Activity = Word for word, transcribe the data below from the line with "(updBytes 1 imm) s)" to the line with "def execUpd4 (imm", keeping both of those lines.

Source material =
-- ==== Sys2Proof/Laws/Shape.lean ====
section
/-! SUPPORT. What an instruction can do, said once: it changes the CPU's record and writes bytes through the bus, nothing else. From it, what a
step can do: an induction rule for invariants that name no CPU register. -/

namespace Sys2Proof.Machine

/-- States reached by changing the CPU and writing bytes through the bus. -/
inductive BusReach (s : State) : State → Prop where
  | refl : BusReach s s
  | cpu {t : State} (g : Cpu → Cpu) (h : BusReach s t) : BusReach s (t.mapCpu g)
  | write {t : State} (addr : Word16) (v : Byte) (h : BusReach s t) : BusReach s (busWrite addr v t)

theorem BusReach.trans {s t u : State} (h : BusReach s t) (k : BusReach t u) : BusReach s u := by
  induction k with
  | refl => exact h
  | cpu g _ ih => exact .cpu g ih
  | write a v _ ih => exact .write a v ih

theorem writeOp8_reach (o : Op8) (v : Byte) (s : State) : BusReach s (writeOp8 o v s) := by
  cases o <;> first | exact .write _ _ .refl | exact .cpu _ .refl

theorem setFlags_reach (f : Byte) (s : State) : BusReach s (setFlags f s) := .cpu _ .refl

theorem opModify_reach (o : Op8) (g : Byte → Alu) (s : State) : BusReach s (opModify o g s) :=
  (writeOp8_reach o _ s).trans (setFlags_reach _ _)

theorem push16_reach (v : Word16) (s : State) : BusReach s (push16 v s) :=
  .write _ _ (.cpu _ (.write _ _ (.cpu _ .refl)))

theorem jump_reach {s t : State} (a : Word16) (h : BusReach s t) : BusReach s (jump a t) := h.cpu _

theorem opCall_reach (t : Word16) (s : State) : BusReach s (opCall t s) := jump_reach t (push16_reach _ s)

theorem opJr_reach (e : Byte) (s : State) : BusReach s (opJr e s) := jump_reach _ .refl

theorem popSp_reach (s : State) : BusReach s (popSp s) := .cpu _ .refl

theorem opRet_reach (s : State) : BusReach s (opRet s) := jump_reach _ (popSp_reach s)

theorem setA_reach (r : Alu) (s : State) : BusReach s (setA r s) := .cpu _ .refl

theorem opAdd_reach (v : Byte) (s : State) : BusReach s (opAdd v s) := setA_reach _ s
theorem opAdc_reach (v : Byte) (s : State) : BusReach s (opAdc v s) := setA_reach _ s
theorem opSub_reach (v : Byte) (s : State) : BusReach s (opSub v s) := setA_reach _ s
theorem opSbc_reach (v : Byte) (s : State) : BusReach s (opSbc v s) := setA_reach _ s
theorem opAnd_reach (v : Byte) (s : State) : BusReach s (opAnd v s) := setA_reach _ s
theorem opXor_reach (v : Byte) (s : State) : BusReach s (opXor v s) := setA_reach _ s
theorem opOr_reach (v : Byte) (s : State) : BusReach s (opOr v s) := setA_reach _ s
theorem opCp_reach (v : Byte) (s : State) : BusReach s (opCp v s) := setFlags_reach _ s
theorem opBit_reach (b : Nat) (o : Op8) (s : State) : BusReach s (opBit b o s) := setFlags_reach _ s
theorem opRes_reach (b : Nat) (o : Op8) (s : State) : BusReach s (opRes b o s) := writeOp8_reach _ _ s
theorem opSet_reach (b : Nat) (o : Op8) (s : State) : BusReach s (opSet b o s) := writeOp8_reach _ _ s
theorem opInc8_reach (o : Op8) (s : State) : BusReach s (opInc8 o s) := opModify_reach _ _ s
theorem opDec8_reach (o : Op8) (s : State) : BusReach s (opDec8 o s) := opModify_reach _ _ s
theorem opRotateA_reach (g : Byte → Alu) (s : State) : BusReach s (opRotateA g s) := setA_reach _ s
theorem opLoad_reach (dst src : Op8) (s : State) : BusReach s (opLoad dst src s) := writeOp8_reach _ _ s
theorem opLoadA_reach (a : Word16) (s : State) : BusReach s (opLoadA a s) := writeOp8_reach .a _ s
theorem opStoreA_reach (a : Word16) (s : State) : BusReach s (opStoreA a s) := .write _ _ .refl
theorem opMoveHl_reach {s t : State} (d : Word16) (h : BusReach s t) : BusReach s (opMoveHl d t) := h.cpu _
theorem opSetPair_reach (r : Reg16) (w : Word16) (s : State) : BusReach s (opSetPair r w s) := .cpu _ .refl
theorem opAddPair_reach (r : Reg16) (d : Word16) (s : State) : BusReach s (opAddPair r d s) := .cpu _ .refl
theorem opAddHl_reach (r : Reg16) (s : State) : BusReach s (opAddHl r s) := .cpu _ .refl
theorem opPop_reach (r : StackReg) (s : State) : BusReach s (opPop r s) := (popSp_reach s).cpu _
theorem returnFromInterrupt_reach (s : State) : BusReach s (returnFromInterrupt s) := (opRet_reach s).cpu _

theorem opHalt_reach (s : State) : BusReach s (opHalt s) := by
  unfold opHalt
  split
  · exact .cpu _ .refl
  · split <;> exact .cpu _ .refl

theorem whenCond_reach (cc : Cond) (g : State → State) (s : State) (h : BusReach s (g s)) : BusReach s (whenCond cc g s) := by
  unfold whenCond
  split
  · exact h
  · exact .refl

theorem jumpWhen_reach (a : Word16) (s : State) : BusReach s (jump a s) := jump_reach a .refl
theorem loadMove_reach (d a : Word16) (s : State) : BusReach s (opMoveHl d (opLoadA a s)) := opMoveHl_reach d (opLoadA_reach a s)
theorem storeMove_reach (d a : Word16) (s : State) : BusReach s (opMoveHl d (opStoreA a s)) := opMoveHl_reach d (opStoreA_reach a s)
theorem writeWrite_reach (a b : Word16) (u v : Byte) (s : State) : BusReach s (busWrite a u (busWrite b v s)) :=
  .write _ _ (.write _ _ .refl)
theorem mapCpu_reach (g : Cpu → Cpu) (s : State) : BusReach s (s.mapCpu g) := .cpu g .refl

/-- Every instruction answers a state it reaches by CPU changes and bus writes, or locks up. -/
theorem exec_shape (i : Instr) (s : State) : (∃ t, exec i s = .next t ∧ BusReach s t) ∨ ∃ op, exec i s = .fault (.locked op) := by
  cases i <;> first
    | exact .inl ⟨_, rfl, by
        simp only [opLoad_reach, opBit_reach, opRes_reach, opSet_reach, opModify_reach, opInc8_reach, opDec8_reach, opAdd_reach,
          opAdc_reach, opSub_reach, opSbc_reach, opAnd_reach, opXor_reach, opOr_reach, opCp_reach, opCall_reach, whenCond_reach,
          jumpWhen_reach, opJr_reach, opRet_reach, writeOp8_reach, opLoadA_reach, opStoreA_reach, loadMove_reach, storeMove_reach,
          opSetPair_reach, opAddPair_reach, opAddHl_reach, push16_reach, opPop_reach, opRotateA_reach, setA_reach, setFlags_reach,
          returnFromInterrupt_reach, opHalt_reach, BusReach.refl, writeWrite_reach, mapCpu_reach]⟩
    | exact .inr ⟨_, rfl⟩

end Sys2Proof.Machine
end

---

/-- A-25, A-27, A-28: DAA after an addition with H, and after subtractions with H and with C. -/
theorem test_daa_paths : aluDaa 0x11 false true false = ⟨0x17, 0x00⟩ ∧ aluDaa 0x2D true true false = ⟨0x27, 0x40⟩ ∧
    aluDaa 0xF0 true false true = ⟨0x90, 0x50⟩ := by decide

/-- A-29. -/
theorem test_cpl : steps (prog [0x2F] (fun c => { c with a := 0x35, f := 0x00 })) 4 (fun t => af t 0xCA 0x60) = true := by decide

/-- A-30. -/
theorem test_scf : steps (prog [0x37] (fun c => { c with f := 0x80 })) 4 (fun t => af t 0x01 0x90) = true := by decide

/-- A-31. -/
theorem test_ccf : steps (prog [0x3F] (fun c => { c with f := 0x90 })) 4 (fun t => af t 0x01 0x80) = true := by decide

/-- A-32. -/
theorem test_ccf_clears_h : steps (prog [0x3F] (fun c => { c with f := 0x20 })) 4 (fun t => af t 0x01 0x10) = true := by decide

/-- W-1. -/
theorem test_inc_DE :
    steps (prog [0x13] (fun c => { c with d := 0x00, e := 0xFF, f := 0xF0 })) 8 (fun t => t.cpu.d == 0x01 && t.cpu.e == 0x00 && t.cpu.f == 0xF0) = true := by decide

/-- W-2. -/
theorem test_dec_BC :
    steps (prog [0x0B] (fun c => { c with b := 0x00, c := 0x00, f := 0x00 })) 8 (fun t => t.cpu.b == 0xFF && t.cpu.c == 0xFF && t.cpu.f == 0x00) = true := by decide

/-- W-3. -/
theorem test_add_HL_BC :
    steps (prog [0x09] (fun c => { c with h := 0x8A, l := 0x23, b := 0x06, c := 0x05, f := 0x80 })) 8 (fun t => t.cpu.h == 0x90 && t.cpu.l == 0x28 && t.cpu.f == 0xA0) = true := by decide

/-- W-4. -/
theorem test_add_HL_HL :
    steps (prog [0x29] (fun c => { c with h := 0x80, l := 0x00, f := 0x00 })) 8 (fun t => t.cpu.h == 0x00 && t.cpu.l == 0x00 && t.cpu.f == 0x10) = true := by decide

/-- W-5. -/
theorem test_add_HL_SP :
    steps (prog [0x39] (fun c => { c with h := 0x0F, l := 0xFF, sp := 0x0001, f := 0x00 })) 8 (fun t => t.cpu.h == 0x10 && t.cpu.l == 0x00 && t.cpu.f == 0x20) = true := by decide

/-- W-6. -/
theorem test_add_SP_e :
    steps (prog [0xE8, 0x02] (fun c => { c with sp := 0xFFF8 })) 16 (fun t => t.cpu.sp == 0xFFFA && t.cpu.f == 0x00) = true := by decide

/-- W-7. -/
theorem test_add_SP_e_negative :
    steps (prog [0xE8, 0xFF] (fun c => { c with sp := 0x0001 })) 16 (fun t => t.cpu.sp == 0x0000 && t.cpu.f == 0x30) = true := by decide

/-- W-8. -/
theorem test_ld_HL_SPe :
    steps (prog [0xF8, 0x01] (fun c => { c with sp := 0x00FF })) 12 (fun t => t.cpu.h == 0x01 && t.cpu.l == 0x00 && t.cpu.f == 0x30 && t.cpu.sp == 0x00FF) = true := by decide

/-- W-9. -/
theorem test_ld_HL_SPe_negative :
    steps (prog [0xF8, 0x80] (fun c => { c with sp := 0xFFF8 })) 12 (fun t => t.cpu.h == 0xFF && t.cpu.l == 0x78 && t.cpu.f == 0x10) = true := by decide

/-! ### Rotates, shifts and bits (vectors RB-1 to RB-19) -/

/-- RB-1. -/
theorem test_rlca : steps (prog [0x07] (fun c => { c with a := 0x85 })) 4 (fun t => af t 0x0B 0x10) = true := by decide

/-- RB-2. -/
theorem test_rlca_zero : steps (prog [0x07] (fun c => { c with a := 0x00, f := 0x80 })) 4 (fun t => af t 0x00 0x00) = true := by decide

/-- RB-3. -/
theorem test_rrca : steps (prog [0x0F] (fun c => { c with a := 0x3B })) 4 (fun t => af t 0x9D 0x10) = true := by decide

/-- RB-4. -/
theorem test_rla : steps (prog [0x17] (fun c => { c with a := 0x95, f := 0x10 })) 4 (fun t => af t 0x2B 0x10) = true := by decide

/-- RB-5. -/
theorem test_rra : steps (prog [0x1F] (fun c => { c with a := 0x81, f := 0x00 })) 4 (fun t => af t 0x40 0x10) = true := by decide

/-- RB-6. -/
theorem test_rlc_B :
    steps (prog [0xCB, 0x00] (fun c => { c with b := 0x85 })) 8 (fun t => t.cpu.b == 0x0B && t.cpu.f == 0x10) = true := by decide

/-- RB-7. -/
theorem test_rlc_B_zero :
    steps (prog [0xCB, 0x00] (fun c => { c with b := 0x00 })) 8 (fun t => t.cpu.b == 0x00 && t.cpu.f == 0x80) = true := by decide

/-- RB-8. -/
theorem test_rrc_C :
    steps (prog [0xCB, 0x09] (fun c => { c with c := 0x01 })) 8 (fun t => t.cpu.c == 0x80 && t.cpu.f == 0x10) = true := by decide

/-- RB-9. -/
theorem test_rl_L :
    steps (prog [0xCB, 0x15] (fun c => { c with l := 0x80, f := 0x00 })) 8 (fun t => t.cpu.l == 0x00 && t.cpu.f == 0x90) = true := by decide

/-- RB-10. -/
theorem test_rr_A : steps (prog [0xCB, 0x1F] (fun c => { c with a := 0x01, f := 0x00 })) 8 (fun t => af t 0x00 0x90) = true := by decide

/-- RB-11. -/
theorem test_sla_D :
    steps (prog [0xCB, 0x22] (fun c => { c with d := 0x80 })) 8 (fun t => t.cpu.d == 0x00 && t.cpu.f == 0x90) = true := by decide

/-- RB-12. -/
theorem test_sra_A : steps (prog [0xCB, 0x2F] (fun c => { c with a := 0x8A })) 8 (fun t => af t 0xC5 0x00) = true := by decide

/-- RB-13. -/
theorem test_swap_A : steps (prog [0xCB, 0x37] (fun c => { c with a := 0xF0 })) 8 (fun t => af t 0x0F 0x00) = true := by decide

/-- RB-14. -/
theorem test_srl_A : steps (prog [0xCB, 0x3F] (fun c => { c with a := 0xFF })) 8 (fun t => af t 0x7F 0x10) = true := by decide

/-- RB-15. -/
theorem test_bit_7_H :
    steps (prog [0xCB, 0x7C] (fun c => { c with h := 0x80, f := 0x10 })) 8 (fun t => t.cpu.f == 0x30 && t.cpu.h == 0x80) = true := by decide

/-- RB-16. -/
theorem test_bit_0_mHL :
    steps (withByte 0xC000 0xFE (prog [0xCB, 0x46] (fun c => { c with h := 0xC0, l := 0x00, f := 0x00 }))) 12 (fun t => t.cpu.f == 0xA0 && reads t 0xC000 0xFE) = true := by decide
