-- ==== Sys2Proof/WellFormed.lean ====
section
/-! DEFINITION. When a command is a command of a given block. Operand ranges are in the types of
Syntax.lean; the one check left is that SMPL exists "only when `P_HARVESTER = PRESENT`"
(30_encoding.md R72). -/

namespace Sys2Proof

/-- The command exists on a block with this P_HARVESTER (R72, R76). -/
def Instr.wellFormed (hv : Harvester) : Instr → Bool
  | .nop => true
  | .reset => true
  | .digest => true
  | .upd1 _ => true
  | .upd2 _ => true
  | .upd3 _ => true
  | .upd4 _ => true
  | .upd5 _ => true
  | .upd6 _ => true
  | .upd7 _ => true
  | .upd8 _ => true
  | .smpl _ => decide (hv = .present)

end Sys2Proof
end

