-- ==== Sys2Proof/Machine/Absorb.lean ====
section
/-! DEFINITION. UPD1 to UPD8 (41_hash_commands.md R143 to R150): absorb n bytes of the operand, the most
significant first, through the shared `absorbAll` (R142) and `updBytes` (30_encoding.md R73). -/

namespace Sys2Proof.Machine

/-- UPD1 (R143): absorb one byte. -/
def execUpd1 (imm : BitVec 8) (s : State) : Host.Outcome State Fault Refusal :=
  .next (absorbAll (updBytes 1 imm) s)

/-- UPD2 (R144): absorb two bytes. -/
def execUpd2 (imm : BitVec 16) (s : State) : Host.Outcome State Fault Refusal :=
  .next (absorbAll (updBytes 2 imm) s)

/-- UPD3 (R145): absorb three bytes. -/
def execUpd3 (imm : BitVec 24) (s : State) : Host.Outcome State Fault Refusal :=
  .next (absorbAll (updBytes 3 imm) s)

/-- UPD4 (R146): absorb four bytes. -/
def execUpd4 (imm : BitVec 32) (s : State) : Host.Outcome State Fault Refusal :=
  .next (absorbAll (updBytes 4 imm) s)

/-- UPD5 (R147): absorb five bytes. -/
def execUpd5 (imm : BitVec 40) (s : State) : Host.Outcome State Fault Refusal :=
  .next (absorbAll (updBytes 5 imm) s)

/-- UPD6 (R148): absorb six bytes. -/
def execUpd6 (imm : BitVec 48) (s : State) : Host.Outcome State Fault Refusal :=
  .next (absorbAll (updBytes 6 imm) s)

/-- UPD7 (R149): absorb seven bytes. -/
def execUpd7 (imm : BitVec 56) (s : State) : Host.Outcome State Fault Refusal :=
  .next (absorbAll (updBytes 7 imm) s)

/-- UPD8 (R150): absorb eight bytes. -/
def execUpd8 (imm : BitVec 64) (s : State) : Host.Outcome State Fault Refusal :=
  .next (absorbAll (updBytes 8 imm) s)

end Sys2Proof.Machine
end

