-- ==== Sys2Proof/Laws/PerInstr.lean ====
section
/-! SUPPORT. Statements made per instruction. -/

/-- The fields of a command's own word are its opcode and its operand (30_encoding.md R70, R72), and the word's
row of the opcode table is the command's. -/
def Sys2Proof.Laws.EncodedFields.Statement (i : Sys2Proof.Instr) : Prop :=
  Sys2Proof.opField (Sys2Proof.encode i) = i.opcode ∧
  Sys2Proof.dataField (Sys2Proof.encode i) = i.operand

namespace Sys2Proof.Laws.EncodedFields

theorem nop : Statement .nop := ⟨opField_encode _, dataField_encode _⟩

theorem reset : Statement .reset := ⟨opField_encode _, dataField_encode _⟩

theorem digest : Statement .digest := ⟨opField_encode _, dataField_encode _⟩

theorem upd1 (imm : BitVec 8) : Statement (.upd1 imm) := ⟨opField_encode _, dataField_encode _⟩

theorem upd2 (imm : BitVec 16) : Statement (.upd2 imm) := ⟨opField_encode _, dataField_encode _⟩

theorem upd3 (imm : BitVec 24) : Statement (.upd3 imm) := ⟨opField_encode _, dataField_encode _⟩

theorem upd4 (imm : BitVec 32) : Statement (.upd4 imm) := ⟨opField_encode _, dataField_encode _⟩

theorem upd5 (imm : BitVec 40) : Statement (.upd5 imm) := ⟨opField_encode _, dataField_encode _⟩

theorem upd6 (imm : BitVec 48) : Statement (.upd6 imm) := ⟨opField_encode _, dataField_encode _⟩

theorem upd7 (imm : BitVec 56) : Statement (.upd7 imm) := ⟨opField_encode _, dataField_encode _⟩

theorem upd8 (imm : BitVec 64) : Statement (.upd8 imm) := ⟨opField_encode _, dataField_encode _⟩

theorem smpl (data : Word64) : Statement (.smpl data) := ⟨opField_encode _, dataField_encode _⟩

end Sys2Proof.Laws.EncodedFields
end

Final answer =
  .next (absorbAll (updBytes 1 imm) s)

/-- UPD2 (R144): absorb two bytes. -/
def execUpd2 (imm : BitVec 16) (s : State) : Host.Outcome State Fault Refusal :=
  .next (absorbAll (updBytes 2 imm) s)

/-- UPD3 (R145): absorb three bytes. -/
def execUpd3 (imm : BitVec 24) (s : State) : Host.Outcome State Fault Refusal :=
  .next (absorbAll (updBytes 3 imm) s)

/-- UPD4 (R146): absorb four bytes. -/
def execUpd4 (imm : BitVec 32) (s : State) : Host.Outcome State Fault Refusal :=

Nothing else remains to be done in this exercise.